Suppr超能文献

评估使用 Mate-Pairs 解决从头组装的短读 prokaryotic 重复的好处。

Assessing the benefits of using mate-pairs to resolve repeats in de novo short-read prokaryotic assemblies.

机构信息

Center for Bioinformatics and Computational Biology, University of Maryland, College Park, MD, USA.

出版信息

BMC Bioinformatics. 2011 Apr 13;12:95. doi: 10.1186/1471-2105-12-95.

Abstract

BACKGROUND

Next-generation sequencing technologies allow genomes to be sequenced more quickly and less expensively than ever before. However, as sequencing technology has improved, the difficulty of de novo genome assembly has increased, due in large part to the shorter reads generated by the new technologies. The use of mated sequences (referred to as mate-pairs) is a standard means of disambiguating assemblies to obtain a more complete picture of the genome without resorting to manual finishing. Here, we examine the effectiveness of mate-pair information in resolving repeated sequences in the DNA (a paramount issue to overcome). While it has been empirically accepted that mate-pairs improve assemblies, and a variety of assemblers use mate-pairs in the context of repeat resolution, the effectiveness of mate-pairs in this context has not been systematically evaluated in previous literature.

RESULTS

We show that, in high-coverage prokaryotic assemblies, libraries of short mate-pairs (about 4-6 times the read-length) more effectively disambiguate repeat regions than the libraries that are commonly constructed in current genome projects. We also demonstrate that the best assemblies can be obtained by 'tuning' mate-pair libraries to accommodate the specific repeat structure of the genome being assembled - information that can be obtained through an initial assembly using unpaired reads. These results are shown across 360 simulations on 'ideal' prokaryotic data as well as assembly of 8 bacterial genomes using SOAPdenovo. The simulation results provide an upper-bound on the potential value of mate-pairs for resolving repeated sequences in real prokaryotic data sets.
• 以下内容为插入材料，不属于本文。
/-- AND, ANDN, OR, XOR, NOT, MASK, ANDNI, ORI, XORI place the bitwise result and write Z alone.
(spec/41_move_logical.md R280, R284 to R292, spec/30_encoding.md R194) The Privilege Error of a user program that sets
L through the SR is taken after the write by decision D17 (log 30). -/
def Obligations.LogicalResults : Prop :=
  ∀ (rd rs : Reg) (imm : Imm) (c : Const) (s : State), rd.isPC = false → Usable [rd, rs] s →
    (let v := source 1 rd s &&& source 1 rs s
     Yields (.and rd rs) rd v { s.sameFlags with z := some (v == 0#32) } false s) ∧
    (let v := source 1 rd s &&& ~~~(source 1 rs s)
     Yields (.andn rd rs) rd v { s.sameFlags with z := some (v == 0#32) } false s) ∧
    (let v := source 1 rd s ||| source 1 rs s
     Yields (.or rd rs) rd v { s.sameFlags with z := some (v == 0#32) } false s) ∧
    (let v := source 1 rd s ^^^ source 1 rs s
     Yields (.xor rd rs) rd v { s.sameFlags with z := some (v == 0#32) } false s) ∧
    (let v := ~~~(source 1 rs s)
     Yields (.not rd rs) rd v { s.sameFlags with z := some (v == 0#32) } false s) ∧
    (let v := source c.length rs s &&& constValue c
     Yields (.mask rd rs c) rd v { s.sameFlags with z := some (v == 0#32) } false s) ∧
    (let v := source imm.length rd s &&& ~~~(immMaskValue imm)
     Yields (.andni rd imm) rd v { s.sameFlags with z := some (v == 0#32) } false s) ∧
    (let v := source imm.length rd s ||| immValue imm
     Yields (.ori rd imm) rd v { s.sameFlags with z := some (v == 0#32) } false s) ∧
    (let v := source imm.length rd s ^^^ immValue imm
     Yields (.xori rd imm) rd v { s.sameFlags with z := some (v == 0#32) } false s)

/-- ADD, ADDI, SUM, SUB and NEG place the wrapped result with Z, N, signed overflow and carry or borrow.
(spec/42_arithmetic.md R311, R313, R316, R318, R320, R323, spec/00_scope.md R12) The Privilege Error of a user program
that sets L through the SR is taken after the write by decision D17 (log 30). -/
def Obligations.AddAndSubtractResults : Prop :=
  ∀ (rd rs : Reg) (imm : Imm) (c : Const) (s : State), rd.isPC = false → Usable [rd, rs] s →
    let addClaim := fun a b : Word =>
      ({ c := some (decide (2 ^ 32 ≤ a.toNat + b.toNat)), z := some (a + b == 0#32), n := some ((a + b).getLsbD 31),
         v := some (outsideSigned 32 (a.toInt + b.toInt)) } : FlagClaim)
    let subClaim := fun a b : Word =>
      ({ c := some (decide (a.toNat < b.toNat)), z := some (a - b == 0#32), n := some ((a - b).getLsbD 31),
         v := some (outsideSigned 32 (a.toInt - b.toInt)) } : FlagClaim)
    (let a := source 1 rd s
     let b := sourceOrCarry 1 rs s
     Yields (.add rd rs) rd (a + b) (addClaim a b) false s) ∧
    (let a := source imm.length rd s
     let b := if imm = .code 0#5 then carryWord (srC s.sr && (!srZ s.sr || a.getLsbD 0)) else immValue imm
     Yields (.addi rd imm) rd (a + b) (addClaim a b) false s) ∧
    (let a := sourceOrCarry c.length rs s
     let b := constValue c
     Yields (.sum rd rs c) rd (a + b) (addClaim a b) false s) ∧
    (let a := source 1 rd s
     let b := sourceOrCarry 1 rs s
     Yields (.sub rd rs) rd (a - b) (subClaim a b) false s) ∧
    (let a := 0#32
     let b := sourceOrCarry 1 rs s
     Yields (.neg rd rs) rd (a - b) (subClaim a b) false s)

/-- ADDC and SUBC use C once, and can only clear Z. (spec/42_arithmetic.md R315, R322, spec/00_scope.md R12) The
Privilege Error of a user program that sets L through the SR is taken after the write by decision D17 (log 30). -/
def Obligations.CarryChainResults : Prop :=
  ∀ (rd rs : Reg) (s : State), rd.isPC = false → Usable [rd, rs] s →
    let a := source 1 rd s
    let b := if rs.isSR then 0#32 else source 1 rs s
    let c := srC s.sr
    (let r := a + b + carryWord c
     Yields (.addc rd rs) rd r
      { c := some (decide (2 ^ 32 ≤ a.toNat + b.toNat + c.toNat)), z := some (srZ s.sr && r == 0#32),
        n := some (r.getLsbD 31), v := some (outsideSigned 32 (a.toInt + b.toInt + c.toNat)) } false s) ∧
    (let r := a - b - carryWord c
     Yields (.subc rd rs) rd r
      { c := some (decide (a.toNat < b.toNat + c.toNat)), z := some (srZ s.sr && r == 0#32),
        n := some (r.getLsbD 31), v := some (outsideSigned 32 (a.toInt - b.toInt - c.toNat)) } false s)

/-- ADDS, ADDSI, SUMS, SUBS and NEGS keep C and take a Range Error after the result exactly on signed overflow.
(spec/42_arithmetic.md R312, R314, R317, R319, R321, R324) The Privilege Error of a user program that sets L through
the SR is taken after the write by decision D17 (log 30). -/
def Obligations.TrappingArithmeticResults : Prop :=
  ∀ (rd rs : Reg) (imm : Imm) (c : Const) (s : State), rd.isPC = false → Usable [rd, rs] s →
    let claim := fun (r : Word) (v : Bool) =>
      ({ s.sameFlags with z := some (r == 0#32), n := some (r.getLsbD 31), v := some v } : FlagClaim)
    (let a := source 1 rd s
     let b := sourceOrCarry 1 rs s
     Yields (.adds rd rs) rd (a + b) (claim (a + b) (outsideSigned 32 (a.toInt + b.toInt)))
       (outsideSigned 32 (a.toInt + b.toInt)) s) ∧
    (let a := source imm.length rd s
     let b := if imm = .code 0#5 then carryWord (srC s.sr && (!srZ s.sr || a.getLsbD 0)) else immValue imm
     Yields (.addsi rd imm) rd (a + b) (claim (a + b) (outsideSigned 32 (a.toInt + b.toInt)))
       (outsideSigned 32 (a.toInt + b.toInt)) s) ∧
    (let a := sourceOrCarry c.length rs s
     let b := constValue c
     Yields (.sums rd rs c) rd (a + b) (claim (a + b) (outsideSigned 32 (a.toInt + b.toInt)))
       (outsideSigned 32 (a.toInt + b.toInt)) s) ∧
    (let a := source 1 rd s
     let b := sourceOrCarry 1 rs s
     Yields (.subs rd rs) rd (a - b) (claim (a - b) (outsideSigned 32 (a.toInt - b.toInt)))
       (outsideSigned 32 (a.toInt - b.toInt)) s) ∧
    (let a := 0#32
     let b := sourceOrCarry 1 rs s
     Yields (.negs rd rs) rd (a - b) (claim (a - b) (outsideSigned 32 (a.toInt - b.toInt)))
       (outsideSigned 32 (a.toInt - b.toInt)) s)

/-- MUL gives the low product word, MULS and MULU the signed and the unsigned double-word product.
(spec/42_arithmetic.md R325 to R327) That the instruction runs with a free result where the PC or the SR is denoted is
the model's choice over the refusal of I2.13 (log 24). The Privilege Error of a user program that sets L through the
SR is taken after the write by decision D17 (log 30). A register after G15 is refused, D7 (log 20). -/
def Obligations.MultiplyResults : Prop :=
  ∀ (rd rs : Reg) (s : State), rd.isPC = false → Usable [rd, rs] s →
    let defined := rd.isSR = false ∧ rs.isPC = false ∧ rs.isSR = false
    let a := source 1 rd s
    let b := source 1 rs s
    (∃ r : Word, (defined → r = a * b) ∧
      Yields (.mul rd rs) rd r { c := none, z := some (r == 0#32), n := some (r.getLsbD 31), v := none } false s) ∧
    (∀ q, nextPlace rd s = some q → ∃ p : Double, (defined → p = a.signExtend 64 * b.signExtend 64) ∧
      YieldsPair (.muls rd rs) rd q (highWord p) (lowWord p)
        { c := none, z := some (p == 0#64), n := some (p.getLsbD 63), v := none } false s) ∧
    (∀ q, nextPlace rd s = some q → ∃ p : Double, (defined → p = a.setWidth 64 * b.setWidth 64) ∧
      YieldsPair (.mulu rd rs) rd q (highWord p) (lowWord p)
        { c := none, z := some (p == 0#64), n := some (p.getLsbD 63), v := none } false s)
The assembly results show that our method of tuning mate-pairs exploits fundamental properties of these genomes, leading to better assemblies even when using an off -the-shelf assembler in the presence of base-call errors.

CONCLUSIONS

Our results demonstrate that dramatic improvements in prokaryotic genome assembly quality can be achieved by tuning mate-pair sizes to the actual repeat structure of a genome, suggesting the possible need to change the way sequencing projects are designed. We propose that a two-tiered approach - first generate an assembly of the genome with unpaired reads in order to evaluate the repeat structure of the genome; then generate the mate-pair libraries that provide most information towards the resolution of repeats in the genome being assembled - is not only possible, but likely also more cost-effective as it will significantly reduce downstream manual finishing costs. In future work we intend to address the question of whether this result can be extended to larger eukaryotic genomes, where repeat structure can be quite different.

摘要

背景

下一代测序技术使得基因组的测序比以往任何时候都更快、更便宜。然而,随着测序技术的改进,从头组装基因组的难度也增加了,这在很大程度上是由于新技术产生的较短读长。使用配对序列(称为 mate-pairs)是一种标准的方法,可以通过不依赖于手动完成来区分组装,从而获得更完整的基因组图谱。在这里,我们研究了 mate-pairs 信息在解决 DNA 中的重复序列(一个需要克服的主要问题)方面的有效性。虽然已经从经验上接受了 mate-pairs 可以改善组装,并且各种组装器在重复分辨率的上下文中使用 mate-pairs,但在以前的文献中,没有系统地评估 mate-pairs 在这种情况下的有效性。

结果

我们表明,在高覆盖率的原核组装中,短 mate-pairs 文库(约为读长的 4-6 倍)比当前基因组项目中构建的文库更有效地解决重复区域的歧义。我们还证明,通过“调整”mate-pairs 文库以适应正在组装的基因组的特定重复结构,可以获得最佳的组装-可以通过使用未配对的读取进行初始组装来获得该信息。这些结果是在对 360 个“理想”原核数据的模拟以及使用 SOAPdenovo 对 8 个细菌基因组进行组装的基础上得到的。模拟结果提供了 mate-pairs 在解决真实原核数据集重复序列方面的潜在价值的上限。组装结果表明,我们调整 mate-pairs 的方法利用了这些基因组的基本特性,即使在存在碱基调用错误的情况下,使用现成的组装器也可以获得更好的组装。

结论

我们的结果表明,通过将 mate-pairs 的大小调整到基因组的实际重复结构,可以显著提高原核基因组组装的质量,这表明可能需要改变测序项目的设计方式。我们提出,一种两级方法-首先使用未配对的读取生成基因组的组装,以评估基因组的重复结构;然后生成提供有关组装基因组中重复分辨率的最信息的 mate-pairs 文库-不仅是可能的,而且可能更具成本效益,因为它将大大降低下游手动完成的成本。在未来的工作中,我们打算解决这个问题,即这个结果是否可以扩展到重复结构可能大不相同的更大的真核基因组。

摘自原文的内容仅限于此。